The Marlands Shopping Centre (formerly known as The Mall, Southampton) was opened on 5 September 1991.  At the time, the Marlands Shopping Mall was the largest shopping centre in Southampton and the first significant shopping centre in the city (East Street Shopping Centre being well out of the way of the main shopping district hence never being very successful and the Bargate Centre being much smaller), however it is now dwarfed by Westquay, which opened in 2000.

The Marlands Shopping Centre was constructed to a postmodern design, and was built on the site of Southampton's bus station (the city is now without such a facility), a popular rose garden and some terraced housing which had become shops, on Manchester Street. These were destroyed in 1988 to make way for the shopping centre, despite local opposition. A replica of the Manchester Street shops was constructed as part of the Centre's atrium.

The centre is laid out across two levels, with escalators connecting them at the North West entrance and escalators and glass lifts connecting them in the atrium, at  the South of the centre.  Unlike most of its contemporaries, the Marlands Shopping Centre does not contain a car park of any kind - the designated car park for the centre is accessed by going through Southampton's unusual ASDA supermarket which is on a slope - you go in on the ground floor and come out on the tenth floor - and across a bridge.

The layout of the centre consists of an L-shaped mall where the street entrance at Above Bar Street leads through the centre's main arcade, to terminate at a large anchor store.

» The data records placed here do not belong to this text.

-- ==== Sys2Proof/Machine/Tensor.lean ====
section
/-! DEFINITION. Tensor records (spec/07_memory_tiers.md R184, R185) and the blocks of a tile that they name (spec/06_matrix_instructions.md
R152). -/

namespace Sys2Proof.Machine

/-- The slot bytes of a SLOT code (R146). -/
def slotBytes : Nat → Nat
  | 1 => 26
  | 2 => 18
  | _ => 34
/-- A tensor record (R184). -/
structure TRec where
  w : Nat
deriving DecidableEq, Repr
def TRec.base (r : TRec) : Nat := bits r.w 56 0
def TRec.kind (r : TRec) : Nat := bits r.w 67 64
def TRec.slotCode (r : TRec) : Nat := bits r.w 69 68
def TRec.rank (r : TRec) : Nat := bits r.w 71 70 + 1
def TRec.esize (r : TRec) : Nat := bits r.w 75 72
def TRec.ext (r : TRec) (j : Nat) : Nat := if j < r.rank then bits r.w (159 + 32 * j) (128 + 32 * j) else 1
def TRec.str (r : TRec) (j : Nat) : Nat := if j < r.rank then bits r.w (319 + 64 * (j - 1)) (256 + 64 * (j - 1)) else 0
/-- The unit in bytes. -/
def TRec.unit (r : TRec) : Nat := if r.kind = 1 then slotBytes r.slotCode else 2 ^ r.esize
/-- A malformed record (R185). -/
def TRec.bad (r : TRec) : Bool :=
  bits r.w 63 57 != 0 || bits r.w 127 76 != 0 || bits r.w 511 448 != 0 || decide (1 < r.kind)
    || (r.kind == 0 && (r.slotCode != 0 || decide (3 < r.esize))) || (r.kind == 1 && (r.esize != 0 || r.slotCode == 3))
    || (List.range r.rank).any (fun j => r.ext j == 0)
    || r.base % r.unit != 0 || (List.range r.rank).any (fun j => j != 0 && r.str j % r.unit != 0)
/-- The virtual address of a unit; a sum of 2^57 or more wraps (log entry 81). -/
def TRec.at (r : TRec) (i0 i1 i2 i3 : Nat) : Nat := (r.base + i0 * r.unit + i1 * r.str 1 + i2 * r.str 2 + i3 * r.str 3) % 2 ^ 57
/-- The units of a record, and the address of the one with a linear index (R186). -/
def TRec.total (r : TRec) : Nat := r.ext 0 * r.ext 1 * r.ext 2 * r.ext 3
def TRec.unitAt (r : TRec) (l : Nat) : Nat :=
  r.at (l % r.ext 0) (l / r.ext 0 % r.ext 1) (l / (r.ext 0 * r.ext 1) % r.ext 2) (l / (r.ext 0 * r.ext 1 * r.ext 2))
/-- Whether a unit is inside the record. -/
def TRec.inside (r : TRec) (i0 i1 i2 i3 : Nat) : Bool :=
  decide (i0 < r.ext 0) && decide (i1 < r.ext 1) && decide (i2 < r.ext 2) && decide (i3 < r.ext 3)
def natOfBytes (bs : List Byte) : Nat := bs.foldr (fun b a => b.toNat + 256 * a) 0

/-- The blocks of an ALD or WPRE that lie in the record, with their addresses, in the order 4 n + k. -/
def TRec.tileBlocks (r : TRec) (k0 n0 : Nat) : List (Option Nat) :=
  (List.range 128).flatMap fun n => (List.range 4).map fun k =>
    if r.inside (k0 + k) (n0 + n) 0 0 then some (r.at (k0 + k) (n0 + n) 0 0) else none
/-- The global ranges of a tile's blocks. -/
def TRec.tileRanges (r : TRec) (k0 n0 : Nat) : List (Nat × Nat) :=
  if r.bad || r.kind != 1 then [] else (r.tileBlocks k0 n0).filterMap fun a => a.map fun v => (v, r.unit)

end Sys2Proof.Machine
end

The original anchor tenant of the mall was Dunnes Stores, though following their exit this facility was later occupied by Matalan. In 2014 it was confirmed that the Matalan store would be split to provide retail stores for Peacocks and Poundworld. Since then Peacocks has closed down.  Other significant stores within the centre include The Saints Store, CeX and F. Hinds.  The upper level of the centre has never been hugely successful - many of the units have been empty for some time.  This lack of success is mainly due to the centre's location which is to the Northern part of the main shopping area although still in the centre of the city.

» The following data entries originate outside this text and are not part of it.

-- ==== Sys2Proof/Machine/Array.lean ====
section
/-! DEFINITION. Class 4 (spec/06_matrix_instructions.md R142 to R176, spec/05_array_engine.md R139 to R141): modes,
calibration, tile writes and reads, signing, verdicts, accumulators, inspection and repair, and the events of the arrays. -/

namespace Sys2Proof.Machine

/-! What an issue asks of the sub-arrays. -/

def State.arr (s : State) (p : Nat) : ArrayCore := (s.core p).arr
def State.modArr (s : State) (p : Nat) (f : ArrayCore → ArrayCore) : State := s.modCore p fun c => { c with arr := f c.arr }
/-- The sub-arrays of a mask. -/
def qsOf (mask : Nat) : List Nat := (List.range 4).filter (mask.testBit ·)

/-- CHECKSUM of a failure, in a case of R161 (R419). -/
def checksumTrap (f : Fail) (case : Nat) : Trap :=
  { cause := 0x0A, reason := case, info := f.job.rcd.qmask + 16 * f.job.rcd.acc }
/-- R161 case 2. -/
def Iss.noFailure (e : Iss) (qs : List Nat) : Except Stop Unit :=
  match qs.findSome? (e.s.arr e.p).failOn with
  | some f => .error (.trap (checksumTrap f 2))
  | none => .ok ()
/-- The ordered mode must be multiply (R149). -/
def Iss.needMul (e : Iss) (qs : List Nat) : Except Stop Unit :=
  match qs.find? fun q => !(e.s.arr e.p).orderedMul q with
  | some q => .error (.trap { cause := 0x0B, info := q })
  | none => .ok ()
/-- Whether every sub-array has room for an operation (R144); one with an unresolved failure answers by R161 instead. -/
def ArrayCore.hasRoom (a : ArrayCore) (qs : List Nat) (mma : Bool) : Bool :=
  qs.all fun q => (a.failOn q).isSome || (decide ((a.opsOn q).length < 8) && (!mma || decide (a.mmasOn q < 3)))
/-- The limits of R144: the issue is held. -/
def Iss.room (e : Iss) (qs : List Nat) (mma : Bool) : Except Stop Unit :=
  if (e.s.arr e.p).hasRoom qs mma then .ok () else .error (.hold (.array qs mma))
/-- A group-wide or per-lane array instruction: no effect with no thread active (R142). -/
def arrayIssue (c : Ctl) (i : Instr) (s : State) (body : Iss → Eff) : Out1 :=
  issue c i 1 s fun e => if e.act.isEmpty then .ok (e.s, false) else body e
/-- Post an operation that takes a place in array order (R143). -/
def Iss.postArr (e : Iss) (c : Ctl) (o : Op) (dsts : List (Nat × Nat)) (k : AKind) (qmask : Nat) (s : State) : Eff :=
  let id := (s.group e.p e.gi).nextOp
  match e.post s c o dsts with
  | .error x => .error x
  | .ok (s, r) => .ok (s.modArr e.p fun a => { a with ops := a.ops ++ [{ kind := k, qmask, group := e.gi, op := id }] }, r)
/-- A result in every active lane, delivered with the token (R142). -/
def Iss.postResult (e : Iss) (c : Ctl) (i : Instr) (d : Dst) (words : Nat) (v : Nat) (s : State) : Eff :=
  let ws := dstWrites d words (e.act.map fun n => (n, BitVec.ofNat 64 v))
  e.post s c { i, writes := ws } (ws.map fun w => (w.slot, w.code))

/-! Modes and calibration (R149, R151). -/

def amode (c : Ctl) (i : Instr) (mul : Bool) (qmask : Nat) (s : State) : Out1 :=
  arrayIssue c i s fun e => do
    e.noFailure (qsOf qmask)
    e.room (qsOf qmask) false
    e.postArr c { i } [] (.mode mul) qmask e.s
def execAmodeSto (c : Ctl) (qmask : Nat) (s : State) : Out1 := amode c (.amodeSto c qmask) false qmask s
def execAmodeMul (c : Ctl) (qmask : Nat) (s : State) : Out1 := amode c (.amodeMul c qmask) true qmask s

/-- ACAL (R151): in ordered multiply mode the calibration takes its place in array order, in storage mode it is held. -/
def execAcal (c : Ctl) (qmask : Nat) (s : State) : Out1 :=
  arrayIssue c (.acal c qmask) s fun e => do
    let qs := qsOf qmask
    e.noFailure qs
    let a := e.s.arr e.p
    let mul := qs.filter a.orderedMul
    e.room mul false
    let s := e.s.modArr e.p fun a => (qs.filter (!mul.contains ·)).foldl (fun a q => a.modSub q fun x => { x with calDue := true }) a
    if mul.isEmpty then e.post s c { i := .acal c qmask } []
    else e.postArr c { i := .acal c qmask } [] .cal (mul.foldl (fun m q => m + 2 ^ q) 0) s

/-! Tile writes (R152, R153). -/

/-- The tile enters the directory, marked writing; tiles it meets stop being resident. -/
def State.enterTile (s : State) (p q base width : Nat) (dense : Bool) : State :=
  s.modArr p fun a => a.modSub q fun x =>
    { x with tiles := (x.tiles.filter fun t => !rangesMeet t.base t.width base width) ++ [{ base, width, dense }] }
/-- The common part of a tile write's issue. -/
def Iss.tileWrite (e : Iss) (c : Ctl) (o : TileOps) (op : Op) (dsts : List (Nat × Nat)) (s : State) : Eff :=
  match e.postArr c op dsts (.write o.q o.slotBase (widthOf o.tw)) (2 ^ o.q) s with
  | .error x => .error x
  | .ok (s, r) => .ok (s.enterTile e.p o.q o.slotBase (widthOf o.tw) o.dense, r)
/-- The checks of a tile write before its addresses. -/
def Iss.tileChecks (e : Iss) (o : TileOps) : Except Stop Unit := do
  e.noFailure [o.q]
  e.needMul [o.q]

def execAwr (c : Ctl) (o : TileOps) (s : State) : Out1 :=
  arrayIssue c (.awr c o) s fun e => do
    e.tileChecks o
    let os := [(RdAs.w32, o.addr)]
    let ls := (e.read [e.lowest] os).map fun l => { slot := l.slot, a := l.a.toNat + o.off.toInt : LaneReq }
    let q : AccReq := { tier := .smem, n := 512 * slotBytes o.slot, reads := true, writes := false, align := some 16 }
    let e := e.latched os
    let (s, los) ← e.locate q ls
    e.room [o.q] false
    e.tileWrite c o { i := .awr c o, lanes := los, args := [slotBytes o.slot] } [] s
/-! The tensor walker (R186, R386). -/

/-- What reading a range of virtual addresses answers: the bytes with the class of the lowest poisoned granule, a miss that
is being resolved, a refusal, or a lost lease. -/
inductive VRead where
  | ok (bs : List Byte) (ue : Option Nat) | wait (page : Option Nat) | long (page : Nat) | refused (r : Refuse) | lost
deriving DecidableEq, Repr

/-- The entry of an ASID that maps an address, in the TLB of a cluster's tensor walker. -/
def State.walkerFind (s : State) (cl asid va : Nat) : Option TlbEntry :=
  (mget [] s.walkers cl).find? fun t => t.asid == asid && decide (t.base ≤ va) && decide (va < t.base + t.size)
/-- Enter a leaf there, dropping the oldest entry of a full TLB (R386; log entry 8). -/
def State.walkerFill (s : State) (cl : Nat) (t : TlbEntry) : State :=
  let tlb := mget [] s.walkers cl
  { s with walkers := minsert s.walkers cl ((tlb ++ [t]).drop (tlb.length + 1 - 4096)) }
/-- Translate for a context through the TLB of a cluster's tensor walker. -/
def State.walkerXlate (s : State) (cl ctx va : Nat) (a : Acc) : State × Xlate :=
  let asid := (s.ctx ctx).desc.asid
  match s.walkerFind cl asid va with
  | some t => match s.leafRefuse t.leaf t.size a with
    | some r => (s, .refusedNow r)
    | none => (s, s.leafHit ctx t.leaf t.size va a)
  | none =>
    let m := s.walkMoves ctx va
    match s.walk ctx va with
    | .leaf size e => match permRefuse e a with
      | some r => (m, .missRefused r)
      | none => (m.walkerFill cl ⟨asid, va / size * size, size, e⟩, s.leafHit ctx e size va a)
    | .short size _ _ => (s.missMoves ctx va, .short (va / size * size) size)
    | .long => (s.missMoves ctx va, .long (va / 2 ^ 16 * 2 ^ 16))
    | .refused r => (m, .missRefused r)
    | .wait => (s, .short (va / 2 ^ 16 * 2 ^ 16) (2 ^ 16))

/-- The pieces of a virtual range that lie in one 64 KiB page each: address, length. -/
def pagePieces (va n : Nat) : List (Nat × Nat) :=
  (List.range ((va + n + 65535) / 65536 - va / 65536)).map fun i =>
    let lo := max va ((va / 65536 + i) * 65536)
    let hi := min (va + n) ((va / 65536 + i + 1) * 65536)
    (lo, hi - lo)
/-- Read the pieces of a virtual range at their homes for a core (R152, R195), behind the stores that its L1 still holds of them; misses are
registered. -/
def State.readPieces (s : State) (p ctx : Nat) : List (Nat × Nat) → State × VRead
  | [] => (s, .ok [] none)
  | (va, n) :: ps =>
    let (s, x) := s.walkerXlate (clusterOf (s.logical p)) ctx va .read
    match x with
    | .hit k leaf _ =>
      if s.flagged.contains (k / 2 ^ 16) then (s, .lost)
      else if !s.reaches (pdie p) k || s.leaseWaits k n false then (s, .wait none)
      else match s.flushAt p [(k, n)] with
      | none => (s, .wait none)
      | some s =>
        let ue := s.poisonAt k n
        let bs := memTake s.mem k n
        let s := (s.transfer p ctx leaf k n false).refreshOwn p k n
        let (s, r) := s.readPieces p ctx ps
        match r with
        | .ok bs' ue' => (s, .ok (bs ++ bs') (ue.orElse fun _ => ue'))
        | r => (s, r)
    | .refusedNow r | .missRefused r => (s, .refused r)
    | .short page size => (s.shortMiss ctx page size false, .wait (some page))
    | .long page => (s.longMiss ctx va 3, .long page)
def State.readVirt (s : State) (p ctx va n : Nat) : State × VRead := s.readPieces p ctx (pagePieces va n)
/-- One page that the walker walks before it is needed: what it finds is entered; none where the page is not resident (R186). -/
def State.walkPage (s : State) (cl ctx page : Nat) : Option State :=
  let asid := (s.ctx ctx).desc.asid
  if (s.walkerFind cl asid page).isSome then some s
  else match s.walk ctx page with
    | .leaf size e => some ((s.walkMoves ctx page).walkerFill cl ⟨asid, page / size * size, size, e⟩)
    | _ => none
/-- The walker walks up to n pages that it has not seen, over a record's units from linear index l on; a page that is not resident ends it
(R186). Units in pages seen are passed over along the first axis; the first argument bounds the search. -/
def State.walkAhead (s : State) (cl ctx : Nat) (r : TRec) : Nat → Nat → Nat → List Nat → State
  | 0, _, _, _ => s
  | f + 1, n, l, seen =>
    if n = 0 || r.total ≤ l then s
    else
      let a := r.unitAt l
      let last := (a + r.unit - 1) / 2 ^ 16 * 2 ^ 16
      match [a / 2 ^ 16 * 2 ^ 16, last].find? (!seen.contains ·) with
      | none => s.walkAhead cl ctx r f n (l + max 1 (min (r.ext 0 - l % r.ext 0) ((last + 2 ^ 16 - a) / r.unit))) seen
      | some page => match s.walkPage cl ctx page with
        | none => s
        | some s => s.walkAhead cl ctx r f (n - 1) l (page :: seen)
/-- The walk-ahead from the unit being fetched, of a linear index: up to 64 pages beyond its own. -/
def State.walkBeyond (s : State) (cl ctx : Nat) (r : TRec) (l : Nat) : State :=
  let a := r.unitAt l
  s.walkAhead cl ctx r (2 ^ 22) 64 (l + 1) [a / 2 ^ 16 * 2 ^ 16, (a + r.unit - 1) / 2 ^ 16 * 2 ^ 16]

In 2005-2006 the main (Above Bar Street) entrance to the centre was significantly refurbished.  The original 'Postmodern' sign tower was replaced with an ultramodern glass and steel canopy and a new Costa Coffee outlet.  An information desk was also added. The telephone of the management offices however stayed the same as (023) 8033 9164.

On Thursday 19 August 2010 The Mall was sold as a £136m deal. Other Malls throughout the UK have been sold and will now be run as part of a group, together with others in Gloucester, Romford and Falkirk, by a specially created management company called The Other Retail Group.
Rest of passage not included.